I grew up in a place that entirely disapproved of gay people.
And the atmosphere is still a little oppressive, but I don't care as much anymore. And now I can be proud.
Instead of secretly ashamed all the time. And I can shrug my shoulders and wear the weird stuff I always wanted to, and not be ashamed of my high pitched laugh, and I can walk without worrying about how much my hips are moving. And I can embrace being an artist. And I can make dresses and write fiction and perform on stage.
I don't have to be afraid of pride. I don't have to be afraid of doing the things I'm good at, just in case I love them more than God.
The Bible says God is a jealous God. Well, that's not a healthy relationship then.

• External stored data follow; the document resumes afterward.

-- ==== Sys2Proof/Syntax.lean ====
section
/-!
DEFINITION. The syntax of the machine: element types, operand specifiers, the decoded fields of an operation
word (R65) and of a record's tail (R74 to R77), and ONE inductive with a constructor for each row of the table of
operations and events. An operation constructor carries the word's fields; a record constructor carries the tail
as well; a step that no word encodes carries what the outside or the machine gives it.
-/
namespace Sys2Proof

/-- Element types, in the order of their ET codes (R91). -/
inductive ElemType where
  | i4 | n4 | e2m1 | i8 | n8 | e4m3 | e5m2 | i16 | n16 | bf16 | f16 | i32 | n32 | f32 | i64 | f64
  deriving DecidableEq, Repr

/-- The ET code of a type (R91). -/
def ElemType.code : ElemType → Nat
  | .i4 => 0 | .n4 => 1 | .e2m1 => 2 | .i8 => 3 | .n8 => 4 | .e4m3 => 5 | .e5m2 => 6 | .i16 => 7
  | .n16 => 8 | .bf16 => 9 | .f16 => 10 | .i32 => 11 | .n32 => 12 | .f32 => 13 | .i64 => 14 | .f64 => 15

/-- The type of an ET code. -/
def ElemType.ofCode (c : BitVec 4) : ElemType :=
  match c.toNat with
  | 0 => .i4 | 1 => .n4 | 2 => .e2m1 | 3 => .i8 | 4 => .n8 | 5 => .e4m3 | 6 => .e5m2 | 7 => .i16
  | 8 => .n16 | 9 => .bf16 | 10 => .f16 | 11 => .i32 | 12 => .n32 | 13 => .f32 | 14 => .i64 | _ => .f64

/-- Width of an element in bits (R91). -/
def ElemType.width : ElemType → Nat
  | .i4 | .n4 | .e2m1 => 4
  | .i8 | .n8 | .e4m3 | .e5m2 => 8
  | .i16 | .n16 | .bf16 | .f16 => 16
  | .i32 | .n32 | .f32 => 32
  | .i64 | .f64 => 64

/-- Elements of the type in a vector register (R91). -/
def ElemType.lanes (et : ElemType) : Nat := 4096 / et.width

/-- Signed integer types. -/
def ElemType.isSigned : ElemType → Bool
  | .i4 | .i8 | .i16 | .i32 | .i64 => true
  | _ => false

/-- Floating-point types. -/
def ElemType.isFloat : ElemType → Bool
  | .e2m1 | .e4m3 | .e5m2 | .bf16 | .f16 | .f32 | .f64 => true
  | _ => false

/-- The agents of a tile, in the order in which they rank (R298, R394). -/
inductive Agent where
  | cc | ve | me | le | se
  deriving DecidableEq, Repr

/-- An operand specifier: class and index (R67). -/
inductive Operand where
  | x (i : Fin 32)
  | v (i : Fin 32)
  | q (i : Fin 8)
  | s (i : Fin 8)
  | acc (i : Fin 4)
  | plane (i : Fin 2)
  | g (i : Fin 16)
  | n (i : Fin 4)
  | b (i : Fin 4)
  | srseed
  | l (i : Fin 6)
  | k (i : Fin 16)
  | ag (i : Fin 3)
  deriving DecidableEq, Repr

/-- Which specifier LIT replaces (R68). -/
inductive LitSel where
  | none | a | b | c
  deriving DecidableEq, Repr

/-- The fields of an operation word but MAJ and FN (R65). The zero specifier is x0, as its bits read. -/
structure Op where
  et   : ElemType := .i4
  mod  : BitVec 4 := 0
  d    : Operand := .x 0
  a    : Operand := .x 0
  b    : Operand := .x 0
  c    : Operand := .x 0
  pq   : Option (Fin 8) := none
  lsel : LitSel := .none
  lit  : BitVec 32 := 0
  sw   : Option (Fin 16) := none
  sp   : Option (Fin 16) := none
  sub  : BitVec 8 := 0
  deriving DecidableEq, Repr

/-- An address-generator slot (R76). -/
structure AgSlot where
  str3 : BitVec 18 := 0
  str2 : BitVec 18 := 0
  str1 : BitVec 18 := 0
  str0 : BitVec 18 := 0
  off  : BitVec 20 := 0
  bsel : Fin 16 := 0
  deriving DecidableEq, Repr

/-- The control word of a record (R77). -/
structure Ctl where
  plvl  : BitVec 3 := 0
  wlvl  : BitVec 3 := 0
  lslot : Fin 16 := 0
  tchk  : Bool := false
  slen  : BitVec 3 := 0
  spat  : BitVec 8 := 0
  vcen  : Bool := false
  vcsel : Fin 4 := 0
  deriving DecidableEq, Repr

/-- The tail of a record (R74). -/
structure Tail where
  t0  : BitVec 16 := 0
  t1  : BitVec 16 := 0
  t2  : BitVec 16 := 0
  t3  : BitVec 16 := 0
  ag0 : AgSlot := {}
  ag1 : AgSlot := {}
  ag2 : AgSlot := {}
  ctl : Ctl := {}
  deriving DecidableEq, Repr

/-- What boot firmware decides when it brings the package up (R19, R28, R428, R439). -/
structure BootValues where
  px : Fin 8 := 0
  py : Fin 8 := 0
  pz : Fin 8 := 0
  /-- SX/2 - 1, SY/2 - 1 and SZ/2 - 1. -/
  xs : Fin 8 := 0
  ys : Fin 8 := 0
  zs : Fin 8 := 0
  /-- LMAP of each die (position-major) and port 1 to 7, as training leaves it. -/
  lmap : List (BitVec 64) := []
  /-- IDs that fill each die interleave table round robin. -/
  dit : List (BitVec 12) := []
  /-- The entries of the host filter (R432). -/
  filter : List (BitVec 128) := []
  /-- Fabric ports whose training found another die than the expected neighbour (R21). -/
  miscabled : List (DieIx × Fin 8) := []
  deriving DecidableEq, Repr

/-- A firmware image as the host sends it (R439). -/
structure FirmwareImage where
  bytes     : List Byte := []
  version   : BitVec 32 := 0
  publicKey : List Byte := []
  signature : List Byte := []
  boot      : BootValues := {}
  deriving DecidableEq, Repr

/-- How a link training ended: the ID the partner sent and the width each module reached (R21, R425, R428). -/
structure Training where
  partner : BitVec 12 := 0
  /-- The widths the four modules trained at: 0 full, 1 low half, 2 high half, 3 disabled. -/
  widths  : Vector (BitVec 2) 4 := Vector.replicate 4 0
  success : Bool := true
  deriving DecidableEq, Repr

/-- What the power controller measures of one die in an interval (R436). -/
structure PowerMeasure where
  meas : BitVec 16 := 0
  hot  : Bool := false
  deriving DecidableEq, Repr

/-- A host request through an aperture (R432). -/
structure HostAccess where
  /-- A device physical address, or an offset in the register aperture. -/
  addr  : BitVec 52 := 0
  write : Bool := false
  register : Bool := false
  /-- Bytes written, or as many bytes as are read. -/
  data  : List Byte := []
  deriving DecidableEq, Repr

And I'm glad I'm out of it.
I think the true God or universe or essence of art is more loving than that and would want us to be happy and free and proud. Not unnecessarily, but proud as in the absence of shame and insecurity. Proud as in loving yourself as you are and not thinking you have to change.
Proud as in acceptance.
And a little proud you made it this far. Proud you are living fully. Authentically. And without fear. Proud to know you're fighting for things that matter.
The line from Aristotle and Dante Discover the Secrets of the Universe by Benjamin Alire Saenz (spoilers quote ahead):
"I'm so ashamed."
"Ashamed? Of loving Dante?"
I not ashamed anymore. I'm proud to love my boyfriend. And more importantly, I'm proud to love myself at last.
March 18, 2024
The Beauty In Me
I was told from early on that men in love with men was disgusting.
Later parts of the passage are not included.